Implications for Future Technologies
By tuning light wavelength and intensity, the research team demonstrated fine control over piezoelectric and ferroelectric properties, establishing a versatile platform for energy-efficient, multifunctional nanoscale devices. This breakthrough could pave the way for significant advancements in the development of light-powered technologies.
The paper, titled ‘Giant Photostriction and Optically Modulated Ferroelectricity in BiFeO3’ (2025), was authored by H. Zhang, M.C. Nagashree, R.F. Webster, J. Edwards, B.V. Rajendra, S.D. Kulkarni, T. Yousaf, D. Zhang, A. Gruverman, J. Seidel, and P. Sharma.
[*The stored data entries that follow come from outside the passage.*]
/-- Settles O19: the phase before is the one the operation's guard names, the phase after the one it
writes. -/
theorem phaseTransitionTable : Obligations.PhaseTransitionTable := by
  intro i s t h
  have hguard := guard_of_selected s i (selected_of_exec_next i s t h)
  cases i with
  | reset =>
    obtain ⟨-, rfl⟩ := (exec_reset_next s t).mp h
    rfl
  | scanMatch =>
    obtain ⟨-, hp, -⟩ := hguard
    obtain ⟨-, -, rfl⟩ := (exec_scanMatch_next s t).mp h
    exact ⟨hp, hp⟩
  | scanMiss =>
    obtain ⟨-, hp, -⟩ := hguard
    obtain ⟨-, b, -, rfl⟩ := (exec_scanMiss_next s t).mp h
    exact ⟨hp, hp⟩
  | scanDone =>
    obtain ⟨-, hp, -⟩ := hguard
    obtain ⟨-, rfl⟩ := (exec_scanDone_next s t).mp h
    exact ⟨hp, rfl⟩
  | scanFail =>
    obtain ⟨-, hp, -⟩ := hguard
    obtain ⟨-, c, -, rfl⟩ := (exec_scanFail_next s t).mp h
    exact ⟨hp, rfl⟩
  | waitScan =>
    obtain ⟨-, hp⟩ := hguard
    obtain ⟨-, rfl⟩ := (exec_waitScan_next s t).mp h
    exact ⟨hp, hp⟩
  | readStore =>
    obtain ⟨-, hp, -⟩ := hguard
    obtain ⟨-, b, -, -, rfl⟩ := (exec_readStore_next s t).mp h
    exact ⟨hp, hp⟩
  | readDone =>
    obtain ⟨-, hp, -⟩ := hguard
    obtain ⟨-, rfl⟩ := (exec_readDone_next s t).mp h
    refine ⟨hp, fun hN => ?_, fun hN => ?_⟩
    · simp [State.emptyFrame, hN.ne']
    · simp [State.emptyFrame, hN]
  | readFail =>
    obtain ⟨-, hp, -⟩ := hguard
    obtain ⟨-, c, -, rfl⟩ := (exec_readFail_next s t).mp h
    exact ⟨hp, rfl⟩
  | waitRead =>
    obtain ⟨-, hp⟩ := hguard
    obtain ⟨-, rfl⟩ := (exec_waitRead_next s t).mp h
    exact ⟨hp, hp⟩
  | pipeShow =>
    obtain ⟨-, hp⟩ := hguard
    obtain ⟨-, bytes, -, rfl⟩ := (exec_pipeShow_next s t).mp h
    exact ⟨hp, rfl⟩
  | waitShow =>
    obtain ⟨-, hp⟩ := hguard
    obtain ⟨-, rfl⟩ := (exec_waitShow_next s t).mp h
    exact ⟨hp, hp⟩
  | pipeSkip =>
    obtain ⟨-, hp⟩ := hguard
    obtain ⟨-, rfl⟩ := (exec_pipeSkip_next s t).mp h
    exact ⟨hp, rfl⟩
  | halt =>
    obtain ⟨-, hp⟩ := hguard
    obtain ⟨-, rfl⟩ := (exec_halt_next s t).mp h
    exact ⟨hp, hp⟩

theorem takenBy_bytes (i : Instr) :
    (takenBy i).bytes = if i = .scanMatch ∨ i = .scanMiss ∨ i = .readStore then 1 else 0 := by
  cases i <;> rfl

theorem takenBy_answered (i : Instr) : (takenBy i).answered = true ↔
    i = .scanMatch ∨ i = .scanMiss ∨ i = .readStore ∨ i = .scanFail ∨ i = .readFail := by
  cases i <;> simp [takenBy]

/-- Settles O21: both observations follow what the operation takes. -/
theorem bytesConsumedByOperation : Obligations.BytesConsumedByOperation := by
  intro i s t h
  have hmoves := movesSurroundings_of_exec_next i s t h
  rw [hmoves.consumed, hmoves.answered, takenBy_bytes]
  exact ⟨rfl, takenBy_answered i⟩

/-- Settles O34: `RESET` alone writes the configuration, and it is selected exactly with `rst = 1`. -/
theorem configurationMovesOnlyInReset : Obligations.ConfigurationMovesOnlyInReset := by
  intro s t hstep
  obtain ⟨i, hsel, hexec⟩ := (step_next s t).mp hstep
  have hguard := guard_of_selected s i hsel
  have hmoves := movesSurroundings_of_exec_next i s t hexec
  refine ⟨hmoves.build, fun hrst => hmoves.cfg ?_, fun hrst => ?_⟩
  · rintro rfl
    simp [State.Guard, hrst] at hguard
  · obtain rfl := hguard.eq_reset hrst
    obtain ⟨-, rfl⟩ := (exec_reset_next s t).mp hexec
    rfl

/-- The ways into `SYNCING` from another phase, read off the table of R27. -/
theorem enters_syncing (i : Instr) (s t : State) (h : exec i s = .next t) (hs : s.phase ≠ .syncing)
    (ht : t.phase = .syncing) : i = .reset ∨ i = .pipeShow ∨ i = .pipeSkip := by
  have htable := phaseTransitionTable i s t h
  cases i with
  | reset | pipeShow | pipeSkip => simp
  | scanMatch | scanMiss | waitScan | scanDone | scanFail => exact absurd htable.1 hs
  | readStore | waitRead | readFail | waitShow | halt => simp [ht] at htable
  | readDone =>
    obtain ⟨-, hdisplay, hskip⟩ := htable
    obtain hN | hN := (s.frameLen).eq_zero_or_pos
    · simp [ht, hN] at hskip
    · simp [ht, hN] at hdisplay

/-- Settles O35: only `PIPE.SHOW`, `PIPE.SKIP` and `RESET` enter `SYNCING` from another phase, and only
`RESET` is selected with `rst = 1`. -/
theorem iterationsStartClean : Obligations.IterationsStartClean := by
  intro s t hinv hstep ht hfrom
  obtain ⟨i, hsel, hexec⟩ := (step_next s t).mp hstep
  have hguard := guard_of_selected s i hsel
  refine clean_of_exec_next i s t hinv ?_ hexec
  obtain hp | hrst := hfrom
  · exact enters_syncing i s t hexec hp ht
  · exact .inl (hguard.eq_reset hrst)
It has been published in ACS Nano, DOI: 10.1021/acsnano.5c05203. The authors hail from institutions including Flinders University, UNSW Sydney, Manipal Academy of Higher Education (India), and the University of Nebraska-Lincoln.
Funding for this research was supported by the Australian Research Council Discovery Projects (DP240102137, DP240100238), the Australian National Fabrication Facility (ANFF), Flinders University, and the ARC Centre of Excellence in Future Low-Energy Electronics Technologies (FLEET).
This breakthrough represents a significant leap forward in the field of nanotechnology and photostriction, with potential applications that could transform the landscape of micro-device technology.